Transcribe the records below exactly as written, from the opening line through the line that contains "(Instr.get .pll 25#5".

+++ LISTED ENTRIES +++

-- ==== Sys2Proof/Tests/Slice0.lean ====
section
/-! SUPPORT. The model's own tests: the well-formedness smoke, decoding of words written out from the spec's encoding, one
step per test with the values of spec/95_test_vectors.md, and a witness of the hypotheses of every statement. Labels
such as L4, RF1, Q8, M5, S1, P2 are the vectors of that file. -/

namespace Sys2Proof.Tests

open Sys2Proof Sys2Proof.Machine

/-! ### Well-formedness: an ill-formed term for each check (R90) -/

theorem test_wf_refuses_get : (Instr.get .pll 26#5 0x7F#7).wf = false := by decide
theorem test_wf_refuses_setfield : (Instr.setfield .cdiv 31#5 0x3#7 1#7).wf = false := by decide
theorem test_wf_refuses_clearfield : (Instr.clearfield .vtarg 28#5 0x1F#7).wf = false := by decide
theorem test_wf_refuses_waituntil : (Instr.waituntil .pll 31#5 0x2#7 0#7).wf = false := by decide
/-- The last offset at which each mask fits. -/
theorem test_wf_admits_top_fields :
    (Instr.get .pll 25#5 0x7F#7).wf = true ∧ (Instr.setfield .cdiv 30#5 0x3#7 1#7).wf = true ∧
    (Instr.clearfield .vtarg 27#5 0x1F#7).wf = true ∧ (Instr.waituntil .pll 31#5 1#7 1#7).wf = true := by decide

/-! ### Decoding, one word per constructor, as 95_test_vectors.md writes it out -/

/-- P1's command word. -/
theorem test_decode_setfreq : decodeTableWord 36 0x12F34F600 = some (.setfreq 792000000#32) := by decide
/-- RDFREQ with a junk operand (the line above RF1). -/
theorem test_decode_rdfreq : decodeTableWord 36 0x2DEADBEEF = some (.rdfreq 0xDEADBEEF#32) := by decide
/-- S1. -/
theorem test_decode_setop : decodeTableWord 36 0x30012B128 = some (.setop 1225000#32) := by decide
/-- L1. -/
theorem test_decode_lookup : decodeTableWord 36 0x40BCD3D80 = some (.lookup 198000000#32) := by decide
/-- M3: kind 0000, reg 10, off 00000, mask 0011111, val 0000000. -/
theorem test_decode_get :
    decodeTableWord 25 0b0000100000000111110000000 = some (.get .vtarg 0#5 0x1F#7) := by decide
/-- M5: kind 0001, reg 00, off 10000, mask 0000001. -/
theorem test_decode_set : decodeTableWord 25 0b0001001000000000010000000 = some (.set .pll 16#5) := by decide
/-- M8. -/
theorem test_decode_clear : decodeTableWord 25 0b0010001000000000010000000 = some (.clear .pll 16#5) := by decide
/-- M9: kind 0011, reg 01, off 00000, mask 0000111, val 0000011. -/
theorem test_decode_setfield :
    decodeTableWord 25 0b0011010000000001110000011 = some (.setfield .cdiv 0#5 0x7#7 3#7) := by decide
/-- M13. -/
theorem test_decode_clearfield :
    decodeTableWord 25 0b0100101001000111110000000 = some (.clearfield .vtarg 18#5 0x1F#7) := by decide
/-- M7. -/
theorem test_decode_waituntil :
    decodeTableWord 25 0b0101001111100000010000001 = some (.waituntil .pll 31#5 1#7 1#7) := by decide
/-- M10. -/
theorem test_decode_read : decodeTableWord 25 0x0D00000 = some (.read .vtarg) := by decide
/-- M11. -/
theorem test_decode_write : decodeTableWord 25 0x0F00000 = some (.write .vtarg) := by decide
/-- M12. -/
theorem test_decode_delay : decodeTableWord 25 0x1000000 = some .delay := by decide
/-- R63, R64, R65: reserved opcodes, kinds and register; and numbers too wide for the format. -/
theorem test_decode_refuses_reserved :
    decodeTableWord 36 0x000000000 = none ∧ decodeTableWord 36 0x500000000 = none ∧
    decodeTableWord 36 0xF00000000 = none ∧ decodeTableWord 25 0x1200000 = none ∧
    decodeTableWord 25 0x1E00000 = none ∧ decodeTableWord 25 0x0180000 = none ∧
    decodeTableWord 25 0x2000000 = none ∧ decodeTableWord 36 0x1000000000 = none := by decide
/-- The encoder writes the descriptors of M4 to M9. -/
theorem test_encode_descriptors :
    encode (.setfield .pll 14#5 0x3#7 0#7) = .mop 0x0638180#25 ∧ encode (.set .pll 16#5) = .mop 0x0240080#25 ∧
    encode (.setfield .pll 0#5 0x7F#7 66#7) = .mop 0x0603FC2#25 ∧
    encode (.waituntil .pll 31#5 1#7 1#7) = .mop 0x0A7C081#25 ∧ encode (.clear .pll 16#5) = .mop 0x0440080#25 ∧
    encode (.setfield .cdiv 0#5 0x7#7 3#7) = .mop 0x0680383#25 := by decide

/-! ### Arithmetic vectors -/

/-- Q1, Q3 to Q8, Q12, Q14, Q15, Q18 to Q20, Q23. -/
theorem test_quant_vectors :
    [0#32, 700000#32, 724999#32, 725000#32, 749999#32, 750000#32, 825000#32, 1174999#32, 1225000#32, 1240000#32,
      1450000#32, 1450001#32, 1474999#32, 4294967295#32].map (fun uv => (quant uv).toNat) =
    [0, 0, 0, 1, 1, 2, 5, 18, 21, 21, 30, 31, 31, 31] := by decide
/-- The secondary codes of Q8, Q11, Q13 and Q23. -/
theorem test_soc_vectors : [5#5, 18#5, 19#5, 31#5].map (fun c => (socCode c).toNat) = [18, 18, 19, 31] := by decide
/-- F4, F6, F7, F8, F10, F11, F14: the whole product is halved, never the divider first. -/
theorem test_freq_vectors :
    [(75#7, 0#3), (75, 1), (65, 6), (127, 0), (0, 0), (1, 0), (67, 2)].map (fun x => (freq x.1 x.2).toNat) =
    [900000000, 450000000, 111428571, 1524000000, 0, 12000000, 268000000] := by decide
/-- L1 to L5. -/
theorem test_lookup_vectors :
    defaultTable.map packRow = [0x384E7EF0#32, 0x184FA3E8#32, 0x1B11EDD8#32, 0x0852B128#32, 0x09737478#32] := by decide

/-! ### Launch states of the vectors -/

/-- The state a step leaves, if it leaves one. -/
def nextOf (o : Host.Outcome State Fault Refusal) : Option State :=
  match o with
  | .next s => some s
  | .fault _ => none
  | .refused _ => none

/-- One field of the state an instruction leaves. -/
def after {α : Type} (i : Instr) (s : State) (f : State → α) : Option α := (nextOf (exec i s)).map f

/-- Launch of P1: the 396 MHz point. -/
def at396 : State :=
  { State.reset with
    pll := 0x00002042#32, pllLock := true, cdiv := 1#32, vtarg := 0x0048240D#32, railSettled := true }

/-- Launch of P2: the 900 MHz point. -/
def at900 : State :=
  { at396 with pll := 0x0000204B#32, cdiv := 0#32, vtarg := 0x005C2417#32 }

/-- `at396` in another sequencer state. -/
def inState (x : SeqState) : State := { at396 with st := x }

/-- SETFREQ 198 MHz from the 900 MHz point (P2), resolved, in state `x`. -/
def dec (x : SeqState) : State :=
  { at900 with
    st := x, cmd := 0x1#4, arg := 198000000#32, opDiv := 66#7, opPodf := 3#3, opUv := 950000#32
    rdDiv := 75#7, curHz := 900000000#32, inc := false }

/-- SETFREQ 792 MHz from the 396 MHz point (P1), resolved, in state `x`. -/
def incr (x : SeqState) : State :=
  { at396 with
    st := x, cmd := 0x1#4, arg := 792000000#32, opDiv := 66#7, opPodf := 0#3, opUv := 1225000#32
    rdDiv := 66#7, rdPodf := 1#3, curHz := 396000000#32, inc := true }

+++

## SOLUTION BELOW
-- ==== Sys2Proof/Tests/Slice0.lean ====
section
/-! SUPPORT. The model's own tests: the well-formedness smoke, decoding of words written out from the spec's encoding, one
step per test with the values of spec/95_test_vectors.md, and a witness of the hypotheses of every statement. Labels
such as L4, RF1, Q8, M5, S1, P2 are the vectors of that file. -/

namespace Sys2Proof.Tests

open Sys2Proof Sys2Proof.Machine

/-! ### Well-formedness: an ill-formed term for each check (R90) -/

theorem test_wf_refuses_get : (Instr.get .pll 26#5 0x7F#7).wf = false := by decide
theorem test_wf_refuses_setfield : (Instr.setfield .cdiv 31#5 0x3#7 1#7).wf = false := by decide
theorem test_wf_refuses_clearfield : (Instr.clearfield .vtarg 28#5 0x1F#7).wf = false := by decide
theorem test_wf_refuses_waituntil : (Instr.waituntil .pll 31#5 0x2#7 0#7).wf = false := by decide
/-- The last offset at which each mask fits. -/
theorem test_wf_admits_top_fields :
    (Instr.get .pll 25#5 0x7F#7).wf = true ∧ (Instr.setfield .cdiv 30#5 0x3#7 1#7).wf = true ∧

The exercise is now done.